Synthetic data is booming – but trust is the real differentiator
Posted: June 24, 2025
As AI systems become more sophisticated, the spotlight has shifted from data quantity to data quality – and increasingly, to data ethics. Synthetic data, with its promise of privacy-preserving scale, is rapidly becoming a cornerstone of modern AI. But beneath the surface of this innovation lies a deeper truth: trust is the real infrastructure of intelligent systems.
At Syrenis, we see this shift not just as a technical evolution, but as a strategic inflection point.
Jump to:
- Synthetic data is only as strong as its foundations
- Synthetic Data + Consent = Responsible AI
- From privacy obligation to strategic asset
- The rise of Preference-aware AI
- The future belongs to the trust-centric
Synthetic data is only as strong as its foundations
Synthetic data is often praised for its ability to simulate real-world behavior without exposing personal information, but even artificial data has a lineage. The quality, fairness, and reliability of synthetic datasets are shaped by the integrity of the original data – how it was collected, governed, and consented to.
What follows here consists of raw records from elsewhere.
-- ==== Sys2Proof/Syntax.lean ====
section
/-! DEFINITION. Syntax.lean: the commands of the block, one constructor of `Instr` per row of the opcode table, and the
types of their operands. -/

namespace Sys2Proof

/-- A physical core, with its router: region, core row, physical column c00 to c16 (R18–R20). -/
structure CoreRef where
  region : Fin 512
  row : Fin 32
  col : Fin 17
  deriving DecidableEq, Repr

/-- The unit id of a physical core, which is also the model's key of it (R411, class 0). -/
def CoreRef.key (c : CoreRef) : Nat := c.region.val + 512 * c.row.val + 16384 * c.col.val

/-- The fields of the R format (R49). -/
structure FmtR where
  d : BitVec 5
  a : BitVec 5
  b : BitVec 5
  pr : BitVec 3
  deriving DecidableEq, Repr

/-- The fields of the I format (R49). -/
structure FmtI where
  d : BitVec 5
  a : BitVec 5
  imm : BitVec 16
  deriving DecidableEq, Repr

/-- The fields of the B format (R49). -/
structure FmtB where
  a : BitVec 5
  b : BitVec 5
  off : BitVec 16
  deriving DecidableEq, Repr

/-- The fields of the L format (R49, R58). -/
structure FmtL where
  lv : BitVec 1
  ci : BitVec 1
  cnt : BitVec 12
  len : BitVec 12
  deriving DecidableEq, Repr

/-- The fields of the M format (R49, R60). -/
structure FmtM where
  d : BitVec 5
  x : BitVec 3
  pm : BitVec 2
  pr : BitVec 3
  off : BitVec 13
  deriving DecidableEq, Repr

/-- The fields of the T format (R49, R64). -/
structure FmtT where
  td : BitVec 2
  ty : BitVec 3
  xa : BitVec 3
  xb : BitVec 3
  kc : BitVec 4
  z : BitVec 1
  rsv : BitVec 10
  deriving DecidableEq, Repr

/-- The fields of the C format (R49) beside its function code. -/
structure FmtC where
  k : BitVec 5
  x : BitVec 3
  n : BitVec 4
  d : BitVec 5
  e : BitVec 5
  deriving DecidableEq, Repr

/-- The flit sideband of a head flit (R107); LANE, PHASE and the walk fields are kept per packet. -/
structure Sideband where
  vc : BitVec 2 := 0
  lane : BitVec 1 := 0
  phase : BitVec 2 := 0
  corner : BitVec 1 := 0
  dir : BitVec 2 := 0
  side : BitVec 2 := 0
  dstCore : BitVec 18 := 0
  dstModule : BitVec 4 := 0
  dstQueue : BitVec 3 := 0
  kind : BitVec 2 := 0
  tenant : BitVec 5 := 0
  channel : BitVec 12 := 0xFFF
  tide : BitVec 32 := 0xFFFFFFFF
  block : Bool := false
  walks : BitVec 4 := 0
  deriving DecidableEq, Repr

/-- The block header flit (R108). -/
structure BlkHdr where
  tag : BitVec 16 := 0
  staged : Bool := false
  untided : Bool := false
  tide : BitVec 32 := 0
  seq : BitVec 32 := 0
  check : BitVec 32 := 0
  srcCore : BitVec 18 := 0
  srcModule : BitVec 4 := 0
  channel : BitVec 12 := 0xFFF
  deriving DecidableEq, Repr
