/-- What a VC0 flit or notice on its way carries. The list of them stands for the Control VC, the status chains and the
seawall frames of the data path: a receiving row takes the first one addressed to it (log 9). -/
inductive Ctl where
  /-- Sync request to a home region (R140). -/
  | syncReq (home : Nat) (op : BitVec 8) (obj : BitVec 17) (operand : Word) (core : BitVec 18) (module : BitVec 4)
      (eng : BitVec 3) (tenant : BitVec 5)
  /-- Sync answer to a core. -/
  | syncAns (core : BitVec 18) (obj : BitVec 17) (op : BitVec 8) (result : BitVec 8)
  /-- Sync answer to an engine (R374). -/
  | engAns (eng : Nat) (obj : BitVec 17) (result : BitVec 8)
  /-- Grant return; `lost` when the grant is to be forfeited (R146, R148). -/
  | grantReturn (home : Nat) (obj : BitVec 17) (core : BitVec 18) (module : BitVec 4) (lost : Bool)
  /-- FORFEIT notice naming a core or a function (R143). -/
  | forfeitCore (region : Nat) (core : BitVec 18) (module : BitVec 4)
  | forfeitFn (region : Nat) (fn : Nat)
  /-- A peer module's notice that its region is lost, and the cores in it (R143, R279). -/
  | forfeitPeer (region : Nat) (lost : Nat) (module : BitVec 4)
  /-- ROUTER_DOWN and LINK_DOWN notices; `south` when the region moves to its south service router (R111, R129). -/
  | routerDown (region : Nat) (router : Nat) (south : Bool)
  | linkDown (region : Nat) (router : Nat) (dir : Nat)
  | offlineNotice (region : Nat) (lost : Nat)
  /-- Tide commands to a region (R196). -/
  | withhold (region : Nat) (eng : Nat) (tide : Word) (rows : BitVec 32)
  | commit (region : Nat) (eng : Nat) (tide : Word)
  | tideClean (region : Nat) (eng : Nat) (tide : Word)
  /-- TDONE, NOCMD and TTAINT of a region or bridge to an engine (R192, R204, R392). -/
  | tdone (eng : Nat) (region : Nat) (tide : Word) (rowsA rowsB : BitVec 32)
  | nocmd (eng : Nat) (region : Nat) (tide : Word)
  | ttaintRows (eng : Nat) (region : Nat) (tide : Word) (rows : BitVec 32)
  | ttaintStream (eng : Nat) (bridge : Nat) (tide : Word) (stream : Nat) (point : Nat)
  /-- Tide orders to a Harbour channel and their answers (R301): engine, target, tide, rows. -/
  | order (commit : Bool) (eng target : Nat) (tide : Word) (rows : List (Nat × Nat))
  | hack (eng target : Nat) (tide : Word) (rows : List (Nat × Nat)) (all : Bool) (applied dropped late : Nat)
  | hhole (eng target : Nat) (tide : Word) (rows : List (Nat × Nat)) (all : Bool)
  /-- A pin order to a region controller: core, tag, address, engine (R378). -/
  | pinOrder (region : Nat) (eng : Nat) (core : BitVec 18) (tag : Half) (addr : Nat)
  /-- A BRIDGE_DOWN notice to a region controller (R231). -/
  | bridgeDown (region : Nat) (bridge : Nat)
  /-- Program flit of an image load to a region (R178). -/
  | program (region : Nat) (group : Option Nat) (first : Nat) (words : List Word) (prog : Nat)
  /-- A live-view change reported to Lighthouse: unit, state, last accepted epoch (R414). -/
  | live (unit : Nat) (state : BitVec 3) (epoch : Word)
  /-- A health-map update on its way to the holder of a unit (R415). -/
  | hmUpdate (unit : Nat) (state : BitVec 3) (epoch : Word)
  deriving DecidableEq, Repr

/-- One region controller (R20–R41, R94, R105, R111, R123, R133–R149). -/
structure Region where
  slide : Tbl Slide := []
  owner : BitVec 5 := 0
  owned : Bool := false
  last : BitVec 5 := 0
  lastValid : Bool := false
  scrubSeed : Word := 0
  scrubBusy : Bool := false
  scrubPass : Bool := false
  scrubDone : Bool := false
  scrubCoresOk : BitVec 10 := 0
  scrubSig : Word := 0
  /-- RGN_CHW_CTL and RGN_CHW_STAT. -/
  chwLimit : BitVec 24 := 0x010000
  chwEn : Bool := true
  chwFired : Bool := false
  /-- RGN_MESH_CTL. -/
  w1 : BitVec 5 := 8
  w2 : BitVec 5 := 8
  /-- RGN_OWN_MAP: bit i set when region i has the same owner. -/
  ownMap : BitVec 512 := 0
  /-- The service map and the offline map that this controller keeps (R111, R149). -/
  svcMap : BitVec 512 := 0
  offMap : BitVec 512 := 0
  /-- The offline maps of the other modules of the domain, by module (R279). -/
  offPeers : Tbl (BitVec 512) := []
  sync : Tbl SyncObj := []
  waiters : List Waiter := []
  /-- The engine to which the region is bound, and whether it is held by a load or as a reserve (R160, R177). -/
  engine : Option (Fin 8) := none
  held : Bool := false
  heldBy : Option (Fin 8) := none
  /-- Released, and not yet back in the mesh (R119). -/
  awaitsRejoin : Bool := false
  /-- TDONE sent in this tide; COMMIT or TIDE_CLEAN received in this guard (R192, R204). -/
  tdoneSent : Bool := false
  cmdSeen : Bool := false
  /-- Rows withheld by WITHHOLD, fenced rows, rows with a slot that became BROKEN, rows that landed a TAINTED block, all in
  this tide (R192, R196, R392). -/
  withheld : BitVec 32 := 0
  rowsBroken : BitVec 32 := 0
  rowsTaint : BitVec 32 := 0
  taintSent : BitVec 32 := 0
  /-- Rows whose rebuilding has not finished (R425). -/
  rebuilding : BitVec 32 := 0
  /-- Those of them that wait only for their pins. -/
  rebuilt : BitVec 32 := 0
  /-- CCLK cycle at which the region joined by a relocation (R431). -/
  joinedAt : Nat := 0
  /-- Bytes received of the load's records and programs, as their running CRC-32C (R179). -/
  recordCheck : Word := 0xFFFFFFFF
  programCheck : Word := 0xFFFFFFFF
  /-- Its regulator is switched on; power-good (R501, R502); a trip holds its release (R515). -/
  powered : Bool := false
  pg : Bool := false
  tripped : Bool := false
  /-- TL, its updates at or below 92 °C in a row, G as received, L as it stands in the running group (R509–R514), and updates in a
  row with VCORE current above 80 A (R517). -/
  tl : BitVec 4 := 0
  quiet : Nat := 0
  gl : BitVec 4 := 0
  lvl : BitVec 4 := 0
  overA : Nat := 0
  /-- The in-field test that runs (R460). -/
  ft : Option FieldTest := none
  /-- Its last scrub passed with no owner since (R533); a core scan has closed since the last scrub (R534). -/
  clean : Bool := false
  scanned : Bool := false
  deriving DecidableEq, Repr
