-- ==== Sys2Proof/Machine/ShoreOps.lean ====
section
/-! DEFINITION. Machine/ShoreOps.lean: the module's clock, and what a bridge does with egress blocks and relays: the
tail-timeout FIFOs, the staging memory and the shore frame descriptor (R184, R213–R215, R220, R235, R242, R247, R248, R393). -/

namespace Sys2Proof.Machine

open Sys2Proof

/-! ### Time (R184, R214, R281) -/

/-- CCLK cycles of the timebase now. -/
def tcycle (s : State) : Nat := 50 * s.tid.toNat + s.phase

/-- R510: cycle `i` of a group of 16 is swallowed at level `l`: the 4-bit reversal of `i` is less than `l`. -/
def swallows (l i : Nat) : Bool := decide (i % 2 * 8 + i / 2 % 2 * 4 + i / 4 % 2 * 2 + i / 8 % 2 < l)

/-- Swallowed cycles of a group from cycle `a`, of `n` in a row within the group. [DEDUCED: log 131] -/
def swallowedIn (l a n : Nat) : Nat := ((List.range n).filter (fun i => swallows l (a + i))).length

/-- R509: the effective throttle level of a region. -/
def levelOf (r : Region) : Nat := max r.tl.toNat r.gl.toNat

/-- Cycles swallowed in a region in the `n` cycles from cycle `c`: the running group keeps its level, and the groups after it take
the level as it stands (R510). [DEDUCED: log 131] -/
def swallowedOf (r : Region) (c n : Nat) : Nat :=
  let first := min n ((16 - c % 16) % 16)
  let l := levelOf r
  swallowedIn r.lvl.toNat (c % 16) first + (n - first) / 16 * l + swallowedIn l 0 ((n - first) % 16)

/-- The level of the group that runs after `n` cycles from cycle `c`. -/
def nextLevel (r : Region) (c n : Nat) : BitVec 4 :=
  if (16 - c % 16) % 16 < n then BitVec.ofNat 4 (levelOf r) else r.lvl

/-- Transfer Engine moves and weight streaming: XFER = 1 (R261, R295). -/
def isXfer (p : Packet) : Bool := p.purpose = 2 || p.purpose = 7

/-- R260: the far bridge's receive buffer, flits by VC. -/
def xlDepth (vc : Nat) : Nat := [64, 256, 1024, 128].getD vc 0

/-- R260: the transmitter holds credits for all flits of the packet. Transfer traffic uses none (R262). -/
def xlCredit (tx : LinkTx) (p : Packet) : Bool :=
  isXfer p || decide (tget 0 tx.owed p.sb.vc.toNat + p.flits ≤ xlDepth p.sb.vc.toNat)

/-- R286: a packet is ready at a port and has no credit. -/
def xlStalled (s : State) (p : Nat) (q : Port) : Bool :=
  let tx := tget LinkTx.init q.tx 0
  decide (q.pstate = 5) && s.packets.any (fun k => decide (k.loc = .xl p) && !xlCredit tx k
    && !tx.retry.any (fun e => e.2.any (fun f => f.1 = k.serial)))

/-- What counts as cycles pass: running cores by their unswallowed cycles, waiting sync instructions, swallowed cycles, and HOLD and
ports without credit, by SCLK cycles (R152, R253, R286, R511, R523). [DESIGN CHOICE: log 3] -/
def passCycles (n : Nat) (s : State) : State :=
  let s1 := forAll s.cores (fun e t =>
    let m := n - swallowedOf (getRegion s (keyRegion e.1)) s.cclk n
    match e.2.run with
    | .running => bumpBy (uCore e.1) cCycRun m t
    | .waiting w => (if w = .sync then bumpBy (uCore e.1) cSyncWait n else id) (bumpBy (uCore e.1) cCycRun m t)
    | .stopped => t) s
  let s2 := forAll s1.bridges (fun e t =>
    if e.2.wmHold then bumpBy (uBridge e.1) 25 ((t.cclk + n) / 2 - t.cclk / 2) t else t) s1
  let s3 := forAll s2.bridges (fun e t =>
    if e.2.holdIn then bumpBy (uPort (e.1 / 2)) 7 ((t.cclk + n) / 2 - t.cclk / 2) t else t) s2
  let s5 := forAll s3.ports (fun e t =>
    if xlStalled s3 e.1 e.2 then bumpBy (uPort e.1) 6 ((t.cclk + n) / 2 - t.cclk / 2) t else t) s3
  let s4 := forAll s5.regions (fun e t =>
    bumpBy (uRegion e.1) rThrSwallowed (swallowedOf e.2 s.cclk n)
      (updRegion t e.1 (fun r => { r with lvl := nextLevel r s.cclk n }))) s5
  { s4 with cclk := s4.cclk + n }

/-- The next multiple of 61,440 above a time (the grid step that follows). -/
def nextGrid (t : Nat) : Nat := (t / 61440 + 1) * 61440

/-- The clock moved on to a cycle of the timebase; a slew that is pending lengthens or shortens the guard before the next
grid step (R214). Nothing when that cycle has passed; only time goes on while the clocks stand. -/
def clockTo (c : Nat) (s : State) : State :=
  if c ≤ tcycle s then s
  else if !clocksRun s then { s with cclk := s.cclk + (c - tcycle s) }
  else
    let crosses := decide (50 * nextGrid s.tid.toNat ≤ c)
    let d : Int := (c - tcycle s : Nat) + (if crosses then 50 * s.dom.slew else 0)
    let s1 := passCycles d.toNat s
    { s1 with
      tid := BitVec.ofNat 64 (c / 50)
      phase := c % 50
      dom := if crosses then { s1.dom with slew := 0 } else s1.dom }

/-- The next value of TID_TIME at an ACLK edge: held, advanced, or brought forward to its grid step by a slew (R214, R281).
[DEDUCED: log 132] -/
def nextTid (s : State) : DWord × Int :=
  let t := s.tid.toNat + 1
  if s.dom.slew = 0 then (BitVec.ofNat 64 t, 0)
  else if 0 < s.dom.slew then
    (if t % 61440 = 0 then (s.tid, s.dom.slew - 1) else (BitVec.ofNat 64 t, s.dom.slew))
  else if (t + s.dom.slew.natAbs) % 61440 = 0 then (BitVec.ofNat 64 (t + s.dom.slew.natAbs), 0)
  else (BitVec.ofNat 64 t, s.dom.slew)

/-- One CCLK cycle. [DESIGN CHOICE: log 1; DEDUCED: log 132] -/
def tick (s : State) : State :=
  let s1 := passCycles 1 s
  if !clocksRun s then { s with cclk := s.cclk + 1 }
  else if s1.phase + 1 < 50 then { s1 with phase := s1.phase + 1 }
  else
    let n := nextTid s1
    { s1 with
      phase := 0
      tid := n.1
      dom := { s1.dom with slew := n.2 } }

/-! ### Shore frame descriptor (R235) -/

/-- A block's payload: the descriptor, then the data, zero-filled to 2,048 B. -/
def frameBody (endpoint sub : Nat) (tide : Word) (format flags part parts elements bins : Nat) (data : List Byte) : List Byte :=
  padTo 2048 (padTo 64 (leBytes 2 endpoint ++ leBytes 2 sub ++ leBytes 4 tide.toNat ++ leBytes 1 format ++ leBytes 1 flags
    ++ leBytes 1 part ++ leBytes 1 parts ++ leBytes 2 data.length
    ++ leBytes 1 (if data.isEmpty then 0 else (data.length - 1) % 64 + 1) ++ [0] ++ leBytes 2 elements ++ leBytes 2 bins)
    ++ data)

/-- Data of a list cut into pieces of `n` bytes; one empty piece when there is none. -/
def pieces (n : Nat) : Nat → List Byte → List (List Byte)
  | 0, bs => [bs]
  | k + 1, bs => if bs.length ≤ n then [bs] else bs.take n :: pieces n k (bs.drop n)

/-- 64 B words of data that one ingress block carries: whole feature frames only, or 31 words of samples (R235). -/
def partWords (x : Stream) : Nat := if audioField x 3 1 = 0 then 31 else if audioField x 8 1 = 0 then 30 else 28

/-! ### Streams by their endpoint -/

/-- The open stream of an (endpoint, sub) pair of an engine's image on the egress side. -/
def egressStream (s : State) (e ep sub : Nat) : Option Nat :=
  (streamsWhere s (fun x => x.outEng = e && audioField x 0x1C 2 = ep && audioField x 0x1E 2 = sub)).head?

/-- The engine that the source core of a packet serves. -/
def sourceEngine (s : State) (p : Packet) : Option Nat := (getCore s (carrier s p.srcCore.toNat)).engine.map (·.val)

/-! ### Egress (R246–R248) -/

/-- The engine's tide that still takes egress data: active, not yet judged. -/
def egressTide (s : State) (e : Nat) : Option Word :=
  let t := (getEngine s e).tide
  if t.active && t.judged.isNone then some t.num else none

/-- A packet and what its bridge keeps of it leave the bridge. -/
def forgetMoved (b : Nat) (p : Packet) (s : State) : State :=
  removePacket p.serial (updBridge s b (fun r => { r with moved := tset 0 r.moved p.serial 0 }))

/-- R393: a bridge's taint report of a stream, to the stream's engine. -/
def reportTaint (b n point : Nat) (x : Stream) (tide : Word) (s : State) : State :=
  sendCtl (.ttaintStream x.engine.val b tide n point) s

/-- The staging half of a tide in a bridge. -/
def halfCount (r : Bridge) (tide : Word) : Nat := (r.staged.filter (fun g => g.tide = tide)).length

/-- R248, R393, R397: a block that lies whole in staging memory is verified and placed, or discarded and counted. -/
def placeEgress (b : Nat) (p : Packet) (s : State) : State :=
  let s0 := forgetMoved b p s
  match p.payload with
  | .block h body =>
    match sourceEngine s p with
    | none => bump (uBridge b) 33 s0
    | some e =>
      if egressTide s e ≠ some h.tide then bump (uBridge b) 33 s0
      else
        let ep := field body 0 2
        let sum := crc32c body
        let bad := decide (sum ≠ h.check)
        let s1 := if bad then bump (uBridge b) bEgrFail (logCheckFail (uBridge b) (uBridge b) none h sum 1 0 0 s0) else s0
        match egressStream s e ep (field body 2 2) with
        | none => bump (uBridge b) 34 s1
        | some n =>
          match getStream s n with
          | none => s1
          | some x =>
            if ep ≠ p.sb.dstCore.toNat - 0x3FC00 ∨ field body 8 1 ≠ audioField x 0x11 1 + 2 then bump (uBridge b) 34 s1
            else
              let s2 := if bad then reportTaint b n 1 x h.tide s1 else s1
              if bad ∧ x.policy ≠ 0 then s2
              else if 1024 ≤ halfCount (getBridge s b) h.tide then bump (uBridge b) 35 s2
              else updBridge s2 b (fun r =>
                { r with staged := r.staged ++ [
                    { tide := h.tide, endpoint := ep, sub := field body 2 2, part := field body 10 1, parts := field body 11 1,
                      elements := field body 0x10 2, data := (body.drop 64).take (field body 12 2), tainted := bad }] })
  | _ => s0

/-- The first egress block of a bridge whose 33 flits lie in staging memory. -/
def wholeEgress (s : State) (b : Nat) : Option Packet :=
  s.packets.find? (fun p => p.loc = .arrived b && decide (33 ≤ tget 0 (getBridge s b).moved p.serial))

/-- Every such block placed, `n` at most. -/
def placeAll (b : Nat) : Nat → State → State
  | 0, s => s
  | n + 1, s =>
    match wholeEgress s b with
    | none => s
    | some p => placeAll b n (placeEgress b p s)

/-- Flits moved from a tail-timeout FIFO into staging memory. [DEDUCED: log 58] -/
def moveTail (b g n : Nat) (s : State) : State :=
  updBridge s b (fun r =>
    let fs := tget [] r.tail g
    { r with
      tail := tset [] r.tail g (fs.drop n)
      moved := (fs.take n).foldl (fun t p => tupd 0 t p (fun m => m + 1)) r.moved
      tailSince := tset 0 r.tailSince g s.cclk })

/-- R247: the drain of the deadline cycle, on every bridge; what it completes is placed (R248). -/
def drainTails (s : State) : State :=
  forAll (List.range 32) (fun b t =>
    placeAll b 4096 (forAll (List.range 4) (fun g u => moveTail b g 256 u) t)) s

end Sys2Proof.Machine
end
This is where the often-invisible layer of consent and preference management becomes critical. When organizations have a clear, dynamic understanding of what users have agreed to – and how those preferences evolve – they’re not just mitigating risk. They’re building data ecosystems that are resilient, transparent, and future-ready.
Synthetic Data + Consent = Responsible AI
By 2026, it’s expected that 75% of businesses will use generative AI to create synthetic customer data. But synthetic data, while anonymized, doesn’t exist in a vacuum. Regulators are increasingly scrutinizing not just the data itself, but the intent and process behind its creation. Without forceful consent frameworks, organizations risk falling short of privacy standards like GDPR, CCPA, and others.
The most forward-thinking businesses are ensuring that synthetic data generation is not only technically sound – but ethically and legally defensible.
From privacy obligation to strategic asset
With increasing regulatory scrutiny and consumer awareness, privacy is no longer a checkbox – it’s a brand promise. Organizations that can demonstrate how data was ethically sourced and aligned with user expectations gain more than compliance , they gain credibility.
For sectors like finance, healthcare, and retail – where customer data is both sensitive and strategic – the ability to simulate behavior without compromising trust will define competitive advantage. But synthetic data alone won’t get us there. It must be paired with systems that respect the origin and intent of the data it mimics.
The rise of Preference-aware AI
AI systems trained on synthetic data still reflect the values of the organizations that build them. When those systems are grounded in transparent, preference-aware data practices, they’re more likely to deliver outcomes that are not only accurate, but aligned with user expectations and societal norms.
This is the next frontier: AI that doesn’t just perform well, but behaves responsibly.
The future belongs to the trust-centric
As synthetic data becomes a staple of AI development, the organizations that lead will be those that treat trust as a design principle, not an afterthought. Consent orchestration, preference management, and data transparency may not be visible in the final product – but they are the platform that makes innovation sustainable.